◆ **What is expected**: Look through the material below and say how many of its lines carry the string "Laws". Only the number should be given.

◆ **Information provided**:
-- ==== Sys2Proof/Laws/KeptTideStart.lean ====
section
/-! SUPPORT. What the operations of Machine/TideStart.lean keep (Laws/Kept.lean), one lemma each. -/

namespace Sys2Proof.Machine

theorem State.latchCounts_kept {kx : Bool} {k0 : State} (s : State) (hs : k0.Kept kx s) :
    k0.Kept kx (State.latchCounts s) := by
  delta State.latchCounts; beta_reduce
  repeat' (first
   | with_reducible assumption
   | (extract_lets -merge -underBinder +onlyGivenNames ky; first | (refine State.Kept.cut ‹State.Kept _ _ _› (t := ky) ?_ ?_; subst ky; rotate_left; intro hx; clear_value ky) | clear_value ky)
   | with_reducible apply State.each_kept
   | with_reducible apply State.wr_kept
   | fail_if_no_progress (with_reducible refine State.Kept.lit ?_ rfl rfl rfl)
   | intro hx)

theorem State.latchPools_kept {kx : Bool} {k0 : State} (s : State) (hs : k0.Kept kx s) :
    k0.Kept kx (State.latchPools s) := by
  delta State.latchPools; beta_reduce
  repeat' (first
   | with_reducible assumption
   | (extract_lets -merge -underBinder +onlyGivenNames ky; clear_value ky)
   | with_reducible apply State.each_kept
   | with_reducible apply State.setPool_kept
   | with_reducible apply State.wr_kept
   | intro hx)

theorem State.latchPorts_kept {kx : Bool} {k0 : State} (s : State) (hs : k0.Kept kx s) :
    k0.Kept kx (State.latchPorts s) := by
  delta State.latchPorts; beta_reduce
  repeat' (first
   | with_reducible assumption
   | (extract_lets -merge -underBinder +onlyGivenNames ky; refine State.Kept.cut2 ‹State.Kept _ _ _› (t := ky) ?_ ?_; subst ky; rotate_left; intro hx; clear_value ky)
   | with_reducible apply State.each_kept
   | with_reducible apply State.draw_kept
   | with_reducible apply State.wr_kept
   | intro hx)

theorem State.applyStaged_kept {kx : Bool} {k0 : State} (first : Bool) (t t0 : Nat) (o v : Nat) (s : State) (hs : k0.Kept kx s) :
    k0.Kept kx (State.applyStaged first t t0 o v s) := by
  delta State.applyStaged; beta_reduce
  repeat' (first
   | with_reducible assumption
   | (extract_lets -merge -underBinder +onlyGivenNames ky; clear_value ky)
   | with_reducible apply State.gatePend_kept
   | with_reducible apply State.setDisp_kept
   | with_reducible apply State.wr_kept
   | fail_if_no_progress (with_reducible refine State.Kept.lit ?_ rfl rfl rfl)
   | split)

theorem State.applyAll_kept {kx : Bool} {k0 : State} (first : Bool) (t t0 : Nat) (s : State) (hs : k0.Kept kx s) :
    k0.Kept kx (State.applyAll first t t0 s) := by
  delta State.applyAll; beta_reduce
  repeat' (first
   | with_reducible assumption
   | (extract_lets -merge -underBinder +onlyGivenNames ky; clear_value ky)
   | with_reducible apply State.each_kept
   | with_reducible apply State.applyStaged_kept
   | fail_if_no_progress (with_reducible refine State.Kept.lit ?_ rfl rfl rfl)
   | intro hx
   | split)

theorem State.lateJob_kept {kx : Bool} {k0 : State} (late : List (Nat × PicOut)) (t u : Nat) (s : State) (hs : k0.Kept kx s) :
    k0.Kept kx (State.lateJob late t u s) := by
  delta State.lateJob; beta_reduce
  repeat' (first
   | with_reducible assumption
   | with_reducible apply State.lateCompose_kept
   | with_reducible apply State.lateEnc_kept
   | with_reducible apply State.lateRec_kept
   | with_reducible apply State.lateTally_kept
   | with_reducible apply State.setJob_kept
   | with_reducible apply State.txDeadline_kept
   | fail_if_no_progress (with_reducible refine State.Kept.lit ?_ rfl rfl rfl)
   | intro hx
   | (refine State.Kept.pair (by with_reducible assumption) ?_)
   | (refine State.Kept.triple (by with_reducible assumption) ?_)
   | split)

theorem State.bookingsTide_kept {kx : Bool} {k0 : State} (s : State) (hs : k0.Kept kx s) :
    k0.Kept kx (State.bookingsTide s) := by
  delta State.bookingsTide; beta_reduce
  repeat' (first
   | with_reducible assumption
   | (extract_lets -merge -underBinder +onlyGivenNames ky; refine State.Kept.cut ‹State.Kept _ _ _› (t := ky) ?_ ?_; subst ky; rotate_left; intro hx; clear_value ky)
   | with_reducible apply State.each_kept
   | with_reducible apply State.bind_kept
   | with_reducible apply State.unbook_kept
   | intro hx)

theorem State.autostartAll_kept {kx : Bool} {k0 : State} (s : State) (hs : k0.Kept kx s) :
    k0.Kept kx (State.autostartAll s) := by
  delta State.autostartAll; beta_reduce
  repeat' (first
   | with_reducible assumption
   | (extract_lets -merge -underBinder +onlyGivenNames ky; clear_value ky)
   | with_reducible apply State.each_kept
   | with_reducible apply State.startJob_kept
   | fail_if_no_progress (with_reducible refine State.Kept.lit ?_ rfl rfl rfl)
   | intro hx
   | split)

theorem State.applyStep_kept {kx : Bool} {k0 : State} (s : State) (hs : k0.Kept kx s) :
    k0.Kept kx (State.applyStep s) := by
  delta State.applyStep; beta_reduce
  repeat' (first
   | with_reducible assumption
   | (extract_lets -merge -underBinder +onlyGivenNames ky; first | (refine State.Kept.cut ‹State.Kept _ _ _› (t := ky) ?_ ?_; subst ky; rotate_left; intro hx; clear_value ky) | clear_value ky)
   | with_reducible apply State.clrBit_kept
   | with_reducible apply State.stepBy_kept
   | fail_if_no_progress (with_reducible refine State.Kept.lit ?_ rfl rfl rfl)
   | split)

theorem State.tideActions_kept {kx : Bool} {k0 : State} (late : List (Nat × PicOut)) (t : Nat) (s : State) (hs : k0.Kept kx s) :
    k0.Kept kx (State.tideActions late t s) := by
  delta State.tideActions; beta_reduce
  repeat' (first
   | with_reducible assumption
   | (extract_lets -merge -underBinder +onlyGivenNames ky; first | (refine State.Kept.cut ‹State.Kept _ _ _› (t := ky) ?_ ?_; subst ky; rotate_left; intro hx; clear_value ky) | clear_value ky)
   | with_reducible apply State.each_kept
   | with_reducible apply State.applyAll_kept
   | with_reducible apply State.autostartAll_kept
   | with_reducible apply State.bookingsTide_kept
   | with_reducible apply State.countLost_kept
   | with_reducible apply State.deepGate_kept
   | with_reducible apply State.dispatch_kept
   | with_reducible apply State.egressConds_kept
   | with_reducible apply State.feedTide_kept
   | with_reducible apply State.flipsDone_kept
   | with_reducible apply State.followLayouts_kept
   | with_reducible apply State.freePics_kept
   | with_reducible apply State.freeShown_kept
   | with_reducible apply State.governor_kept
   | with_reducible apply State.latchCounts_kept
   | with_reducible apply State.latchPools_kept
   | with_reducible apply State.latchPorts_kept
   | with_reducible apply State.lateJob_kept
   | with_reducible apply State.loadSlate_kept
   | with_reducible apply State.ltTide_kept
   | with_reducible apply State.memTide_kept
   | with_reducible apply State.postComposes_kept
   | with_reducible apply State.refillAtTide_kept
   | with_reducible apply State.sampleQueues_kept
   | with_reducible apply State.setBit_kept
   | with_reducible apply State.setCeiling_kept
   | with_reducible apply State.setQf_kept
   | with_reducible apply State.sndTide_kept
   | with_reducible apply State.stormsDone_kept
   | with_reducible apply State.ucwTide_kept
   | with_reducible apply State.windowAsk_kept
   | with_reducible apply State.wr64_kept
   | with_reducible apply State.wrFld_kept
   | fail_if_no_progress (with_reducible refine State.Kept.lit ?_ rfl rfl rfl)
   | intro hx
   | (refine State.Kept.pair (by with_reducible assumption) ?_)
   | (refine State.Kept.triple (by with_reducible assumption) ?_)
   | split)

theorem State.tideStart_kept {kx : Bool} {k0 : State} (late : List (Nat × PicOut)) (s : State) (hs : k0.Kept kx s) :
    k0.Kept kx (State.tideStart late s) := by
  delta State.tideStart; beta_reduce
  repeat' (first
   | with_reducible assumption
   | (extract_lets -merge -underBinder +onlyGivenNames ky; first | (refine State.Kept.cut ‹State.Kept _ _ _› (t := ky) ?_ ?_; subst ky; rotate_left; intro hx; clear_value ky) | clear_value ky)
   | with_reducible apply State.applyStep_kept
   | with_reducible apply State.passToNs_kept
   | with_reducible apply State.tideActions_kept
   | split)

end Sys2Proof.Machine
end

◆ **Reply to the task**: 2